While QCD as a quantum field theory becomes non-interacting or free at very high energies, the renormalization group beta function also tells that it becomes very strongly interacting at small energies, or in the infrared regime.
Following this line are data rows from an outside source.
-- ==== Sys2Proof/Machine/Exchange.lean ====
section
/-! DEFINITION. The exchange instructions (R277 to R279, R294 to R305, R424). -/

namespace Sys2Proof.Machine

/-- An exchange error at an entry: cause 0x0E with its reason and ROUNDID (R295). -/
def xtrap (s : State) (e : VEntry) (id : BitVec 16) (reason : Nat) : VRun :=
  stopped s (vtrap e 0x0E (BitVec.ofNat 64 (id.toNat * 65536 + reason)) none 0)

/-- The hart number of the current hart (R278). -/
def State.myNumber (s : State) : Nat := s.hartNumber s.hart

/-- Whether hart number `n` is listed for a role that placement `k` may use: one that it opened, or that nobody has (R278, R424).
A hart that stands where another opened the role is not listed for it (log entry 78). -/
def listed (hart : Nat) (opened : Bool) (owner : Option Nat) (n k : Nat) : Bool :=
  hart == n && !(opened && owner.any fun j => j != k)

/-- The sender index of a hart in a round (R278): hart number `n`, placement `k`. -/
def Round.senderOf (r : Round) (n k : Nat) : Option Nat :=
  (r.senders.zipIdx.find? fun p => listed p.1.hart p.1.opened p.1.owner n k).map fun p => p.2

/-- The receiver index of a hart in a round (R278). -/
def Round.receiverOf (r : Round) (n k : Nat) : Option Nat :=
  (r.receivers.zipIdx.find? fun p => listed p.1.hart p.1.opened p.1.owner n k).map fun p => p.2

/-- The sender index of the current hart. -/
def State.mySender (s : State) (r : Round) : Option Nat := r.senderOf s.myNumber s.hart.ident.serial

/-- The receiver index of the current hart. -/
def State.myReceiver (s : State) (r : Round) : Option Nat := r.receiverOf s.myNumber s.hart.ident.serial

/-- A sender of a round. -/
def Round.sender (r : Round) (i : Nat) : XSender := (r.senders.drop i).head?.getD ⟨0, false, false, 0, none, none⟩

/-- A receiver of a round. -/
def Round.receiver (r : Round) (i : Nat) : XReceiver :=
  (r.receivers.drop i).head?.getD ⟨0, false, 0, [], false, [], false, 0, false, none⟩

/-- The round operand checked, then the round found and not ABORTED: the first three checks of R424. An instruction whose round was
aborted while it waited ends (R305). -/
def State.withRound (s : State) (e : VEntry) (k : Round → VRun) : VRun :=
  let id := e.roundId
  if 65536 ≤ e.x0.toNat then xtrap s e id 5
  else if e.aborted then xtrap s e id 7
  else
    match s.round s.hart.xctx.ctxid id with
    | none => xtrap s e id 1
    | some r => if r.state = .aborted then xtrap s e id 7 else k r

/-- The checks of an instruction of the send role (R424): the open sender of the hart. -/
def State.withSender (s : State) (e : VEntry) (k : Round → Nat → XSender → VRun) : VRun :=
  s.withRound e fun r =>
    match s.mySender r with
    | none => xtrap s e r.id 2
    | some i =>
      let q := r.sender i
      if !q.opened then xtrap s e r.id 2 else if q.closed then xtrap s e r.id 3 else k r i q

/-! ### XOPEN -/

/-- A round opened by a role (R279, R296), `owner` being the placement number of the hart. -/
def Round.opened (r : Round) (owner : Option Nat) (send recv : Option Nat) (spill : Word) : Round :=
  let r := match send with
    | some i => r.mapSender i fun q => { q with opened := true, owner := owner }
    | none => r
  let r := match recv with
    | some j => r.mapReceiver j fun q => { q with opened := true, spill := spill, owner := owner }
    | none => r
  { r with state := if r.state = .armed then .opened else r.state }

/-- XOPEN (R296, R424). -/
def State.runXopen (s : State) (e : VEntry) (o : XopenOps) : VRun :=
  let send := o.role.val % 2 = 1
  let recv := 2 ≤ o.role.val
  if recv ∧ 2 ^ 57 ≤ e.x1.toNat then xtrap s e e.roundId 5
  else
    s.withRound e fun r =>
      let si := s.mySender r
      let ri := s.myReceiver r
      if (send ∧ si.isNone) ∨ (recv ∧ ri.isNone) then xtrap s e r.id 2
      else
        let i := si.getD 0
        let j := ri.getD 0
        if (send ∧ (r.sender i).opened) ∨ (recv ∧ (r.receiver j).opened) then xtrap s e r.id 3
        else
          ran (s.setRound (r.opened (some s.hart.ident.serial) (if send then si else none) (if recv then ri else none) e.x1))
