/-- An entry of a removed hart retires as an empty operation (R389). -/
def State.retireEmpty (s : State) (q : VSlot) : State :=
  (s.withHart fun h =>
    let h := h.dropHead q.e.seq
    { h with scalar := { h.scalar with vret := h.scalar.vret + 1 } }).settleStores

/-- Whether an entry that ran without recheck must have one before it retires: its core is being checked throughout (R210,
R213). -/
def State.mustCheck (s : State) (q : VSlot) : Bool :=
  q.r.phase == .off && q.e.covered && s.forced && s.hart.marks.test.isNone

/-- Whether a complete oldest entry may retire: its result is confirmed, or needs no confirmation (R8, R203). -/
def State.mayRetire (s : State) (q : VSlot) : Bool :=
  q.e.complete && q.r.phase != .held && q.r.phase != .waiting && !s.mustCheck q

/-- The oldest entry changed. -/
def Hart.mapHead (h : Hart) (f : VSlot → VSlot) : Hart :=
  match h.viq with
  | [] => h
  | q :: rest => { h with viq := f q :: rest }

/-- A complete oldest entry that must be rechecked takes an entry of the recheck queue (R201, R210). -/
def State.holdHead (s : State) (q : VSlot) : State :=
  if q.e.complete && s.mustCheck q && decide (s.entriesHeld < 32) then
    s.withHart fun h => h.mapHead fun q => { q with r := { q.r with phase := .held, stamp := s.cycle } }
  else s

/-- The complete entries at the head of the VIQ that may retire do so, at most `n` of them. -/
def State.retireReady : Nat → State → State
  | 0, s => s
  | n + 1, s =>
    match s.hart.viq with
    | [] => s
    | q :: _ => if s.mayRetire q then State.retireReady n (s.retireHead q) else s.holdHead q

/-- Whether the working entry may run now: the oldest entry may, and behind entries whose rechecks are open one that is
covered, which touches nothing but registers (R201). -/
def State.runsNow (s : State) (q : VSlot) : Bool :=
  (s.hart.viq.head?.map fun k => k.e.seq) == some q.e.seq || rechecked q.e.instr

/-! ### The grid and the merge unit -/

/-- Whether the working entry of the current hart is ready: it may run, and nothing that it needs to begin is missing. -/
def State.canBegin (s : State) (q : VSlot) : Bool :=
  s.runsNow q && !s.hart.marks.removed && !s.hart.marks.saving &&
    match s.beginEntry q.e with
    | (_, some .wait) => false
    | _ => true

/-- Whether a hart has an instruction ready that satisfies `p` (R160). -/
def State.readyFor (s : State) (p : VInstr → Bool) (h : HartId) : Bool :=
  match s.findHart h with
  | some k =>
    match k.working with
    | some q => p q.e.instr && (s.focus h).canBegin q
    | none => false
  | none => false

/-- The harts of a core in the rotation of R160, from the hart after the one served last. -/
def rotation (core last : Nat) : List HartId :=
  (List.range 4).map fun i => Fin.ofNat 1024 (4 * core + (last + 1 + i) % 4)

/-- The hart that the grid of a core serves next (R178). -/
def State.gridFirst (s : State) (core : Nat) : Option HartId :=
  (rotation core (s.core core).gridLast.val).find? (s.readyFor usesGrid)

/-- Whether an instruction needs both units. -/
def usesBoth (i : VInstr) : Bool := usesGrid i && usesMerge i

/-- The hart that the merge unit of a core serves next (R160): one that needs the grid too has it first. -/
def State.mergeFirst (s : State) (core : Nat) : Option HartId :=
  (rotation core (s.core core).mergeLast.val).find? fun h =>
    s.readyFor (fun i => usesMerge i && !usesGrid i) h || (s.readyFor usesBoth h && s.gridFirst core == some h)

/-- The hart that the units an instruction of a core needs serve next. -/
def State.unitTurn (s : State) (core : Nat) (i : VInstr) : Option HartId :=
  if usesGrid i then
    match s.gridFirst core with
    | some h => if s.readyFor usesBoth h then s.mergeFirst core else some h
    | none => none
  else s.mergeFirst core

/-- Whether the units that the working entry of the current hart needs are this hart's to take (R160, R178). -/
def State.ownTurn (s : State) (q : VSlot) : Bool :=
  (!usesGrid q.e.instr && !usesMerge q.e.instr) ||
    match s.unitTurn s.hart.core q.e.instr with
    | some h => h == s.hart.ident.id
    | none => true

/-! ### The vector unit of a hart -/

/-- Work on the working entry of the current hart: `one` element group, or all of it. What stops an entry behind the oldest
one has not happened yet: it is met again when the entry is the oldest. -/
def State.workEntry (s : State) (one : Bool) (q : VSlot) : State :=
  if (s.hart.viq.head?.map fun k => k.e.seq) = some q.e.seq then
    match s.attempt q one with
    | (s, some w) => s.stopEntry q.e w
    | (s, none) => s
  else if !rechecked q.e.instr then s
  else
    match s.attempt q one with
    | (t, none) => t
    | (t, some .wait) => if t.workResult.phase = .waiting then t else s
    | _ => s

/-- The vector unit of the current hart moves: entries retire, and the working entry is worked on when the units it
needs are this hart's to take. An entry of a removed hart retires as an empty operation (R389); that of a hart being saved stands
(R334). -/
def State.workOn (s : State) (one : Bool) : State :=
  if s.hart.marks.removed then
    match s.hart.viq.head? with
    | some q => s.retireEmpty q
    | none => s
  else
    let s := State.retireReady s.hart.viq.length s
    match s.hart.working with
    | none => s
    | some q =>
      if s.hart.marks.saving || !s.ownTurn q then s
      else
        let s := s.workEntry one q
        if one then s else State.retireReady s.hart.viq.length s

/-- The vector unit of the current hart moves; where its working entry needs a unit that another hart's instruction has first,
that one is served instead (R160, R178). -/
def State.work (s : State) : State :=
  match s.hart.working with
  | none => s.workOn false
  | some q =>
    if s.ownTurn q then s.workOn false
    else
      match s.unitTurn s.hart.core q.e.instr with
      | some h => s.onHart h fun s => s.workOn false
      | none => s

/-- The vector unit after an instruction is posted: it moves when the hart runs no further ahead than its allowance (log
entry 6). -/
def State.settle (s : State) : State := if s.hart.lead < s.hart.viq.length then s.work else s

/-! ### Issue -/

/-- Whether a WBLD that has not run is posted for the weight slot that an MMA names (R176, R185). -/
def Hart.slotPending (h : Hart) (i : VInstr) : Bool :=
  match i with
  | .mma _ o => o.bsrc && h.viq.any fun q => !q.e.complete &&
      match q.e.instr with
      | .wbld w => w.slot == o.wslot
      | _ => false
  | _ => false

/-- Whether the VIQ is full, or the history buffer for an instruction that writes a register at its posting (R8, R9). -/
def Hart.full (h : Hart) (i : VInstr) : Bool :=
  decide (64 ≤ h.viq.length) || ((postedDest i).isSome && !h.viq.isEmpty && decide (64 ≤ h.hist.length))

/-- An address of an instruction that is known to be misaligned from the captured registers that hold no error (R133, R186, R258,
R277): an element of the first row, an image, a descriptor. -/
def State.knownMisaligned (s : State) (i : VInstr) (e : VEntry) : Option Word :=
  let sound := fun n => !((capturedRegs i)[n]?.map s.hart.badX).getD false
  let bad := fun n size => if sound n && !aligned (s.captured i n) size then some (s.captured i n) else none
  let row := fun m strided bytes =>
    let els := (List.range (if strided then 1 else e.vl)).map fun j => (0, j)
    if !sound 0 || s.badMask (e.mask m) || e.vl == 0 || e.vrows == 0 then none
    else (misaligned bytes (memElems s.hart.masks (e.mask m) e.vl (pitchAddr e strided bytes) els)).map fun x => x.va
  match i with
  | .vld st o => row o.m st o.w.bytes
  | .vst st o => row o.m st o.w.bytes
  | .vldff o => row o.m false o.w.bytes
  | .wbld o =>
    if !s.badMask o.m && s.imageTooLarge e o then none
    else
      match bad 0 64, bad 1 64 with
      | some a, some b => some (if b < a then b else a)
      | some a, none => some a
      | none, b => b
  | .stra _ _ => bad 0 8
  | .xround _ => bad 0 64
  | .xsplit _ => bad 1 64
  | _ => none

/-- Whether a stream's tile decides what comes of an instruction before an error in a captured register, or in the strip store
buffer that the instruction commits: a deferred copy fault or the stream fault of its tile comes first (R376). -/
def State.faultFirst (s : State) (i : VInstr) (e : VEntry) : Bool :=
  s.hart.viq.isEmpty &&
    ((vclass i == 22 && (takeFailure s.hart.copies).isSome) ||
      let (s, ps) := s.popsOf e (vreads i).dedup
      match s.popStop e ps with
      | (_, some (.trap _)) => true
      | (t, some _) => (t.knownMisaligned i e).isSome
      | _ => false)

/-- An instruction whose captured registers, or whose strip store buffer, hold an error that `consume` consumes: the faults that
come first are taken instead (R376). -/
def State.erring (s : State) (i : VInstr) (consume : State → State) : State :=
  let e := s.entryOf i
  if s.faultFirst i e then (s.post e).work
  else if !s.hart.viq.isEmpty then s.stall
  else
    match s.knownMisaligned i e with
    | some a => s.takeTrap ⟨0x06, a, 0, s.hart.scalar.pc, none, some 0⟩
    | none => consume s

/-- Whether an instruction does nothing with its operands when VL is 0 (R92, R145); tile settings, streams, matrix, exchange and
copy instructions have other tiles or none, and a vector atomic still has its order. -/
def idleAtZero : VInstr → Bool
  | .vcfg _ => false
  | .setvl _ => false
  | .setvr _ => false
  | .setvlb _ => false
  | .vamo _ _ => false
  | .stra _ _ => false
  | i => decide (4 ≤ vclass i) && decide (vclass i ≤ 12)

/-- The registers whose values an instruction needs when it is posted (R90, R92). -/
def State.neededRegs (s : State) (i : VInstr) : List XReg :=
  if idleAtZero i && s.hart.v.vl == 0 then [] else capturedRegs i

/-- The issue of a vector-class instruction (R8 to R10, R56, R90): the registers it captures, or writes at once, are there,
its checks pass, and `k` posts it. -/
def State.issueWith (s : State) (i : VInstr) (k : State → State) : State :=
  let e := s.entryOf i
  if (capturedRegs i ++ (postedDest i).toList).any s.hart.pendingX || s.hart.slotPending i then s.stall
  else
    match s.issueIllegal i e with
    | some r => s.illegal r (vhead i)
    | none =>
      match s.issueReserved i e with
      | some n => s.trap 0x05 (BitVec.ofNat 64 n)
      | none =>
        s.classed (vclass i) fun s =>
          if s.hart.full i then s.stall
          else
            match (s.neededRegs i).find? s.hart.badX with
            | some r => s.erring i fun s => s.badRegister r
            | none => k s

/-- A vector-class instruction at issue: posted once the strip commit that the exchange and copies bring with them is under
way (R24, R384). -/
def State.issueVector (s : State) (i : VInstr) : State :=
  s.issueWith i fun s =>
    if commitsAtPosting i && s.badBuffer then s.erring i State.bufferError
    else
      let t := if commitsAtPosting i then s.commit else s
      s.drained (t.post (t.entryOf i)).settle

/-! ### Events of the vector unit -/

/-- VECTOR_GROUP_COMPLETE (R20): the working entry of a hart completes one element group. -/
def execVectorGroupComplete (h : HartId) (s : State) : Answered := .next (s.onHart h fun s => s.workOn true)

/-- VIQ_RETIRE (R8): the oldest entry retires when it is complete and resolved. -/
def execViqRetire (h : HartId) (s : State) : Answered := .next (s.onHart h fun s => State.retireReady 1 s)

/-- GRID_GRANT (R178): the grid serves the first hart in rotation with a ready MMA. -/
def execGridGrant (core : CoreId) (s : State) : Answered :=
  .next (match s.gridFirst core.val with
    | some h =>
      if s.readyFor usesBoth h && s.mergeFirst core.val != some h then s else s.onHart h fun s => s.workOn false
    | none => s)

/-- MERGE_UNIT_GRANT (R160): the merge unit serves the first hart in rotation with an instruction ready for it. -/
def execMergeUnitGrant (core : CoreId) (s : State) : Answered :=
  .next (match s.mergeFirst core.val with
    | some h => s.onHart h fun s => s.workOn false
    | none => s)

end Sys2Proof.Machine
end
Solution to one-loop flow equation*

In terms of the combination \[\alpha_s = \frac{g^2}{4\pi}\] we obtain \[\mu^2\frac{\partial}{\partial\mu^2} \alpha_s(\mu) = \frac{\alpha_s(\mu)^2}{4\pi} \left[ \frac{11}{3}N-\frac{2}{3}n_f \right],\] or \[\mu^2 \frac{\partial}{\partial \mu^2} \left(\frac{4\pi}{\alpha_2}\right) = - \left[ \frac{11}{3}N-\frac{2}{3}n_f \right].\] This can be easily solved, \[\frac{4\pi}{\alpha_s(\mu)} - \frac{4\pi}{\alpha_s(\Lambda)} = \left[ \frac{11}{3}N-\frac{2}{3}n_f \right] \ln\left( \mu^2 / \Lambda^2 \right)\] Imagine we start with some coupling \(\alpha_s(\mu)\) at a scale \(\mu\) and take \(\Lambda\) to be smaller and increase the ratio \(\mu^2/\Lambda^2\). The coupling \(\alpha_s(\Lambda)\) becomes larger and larger until a divergence \(\alpha_s(\Lambda)\to \infty\) some scale, which is by convention called \(\Lambda_\text{QCD}\). We find the solution to the one-loop flow equation \[\alpha_s(\mu) = \frac{4\pi}{\left[ \frac{11}{3}N-\frac{2}{3}n_f \right] \ln\left( \mu^2 / \Lambda_\text{QCD}^2 \right)}.\] One should keep in mind that perturbation theory breaks down when \(\alpha_s\) becomes too large. It is only applicable at large energies \(\mu\gg \Lambda_\text{QCD}\).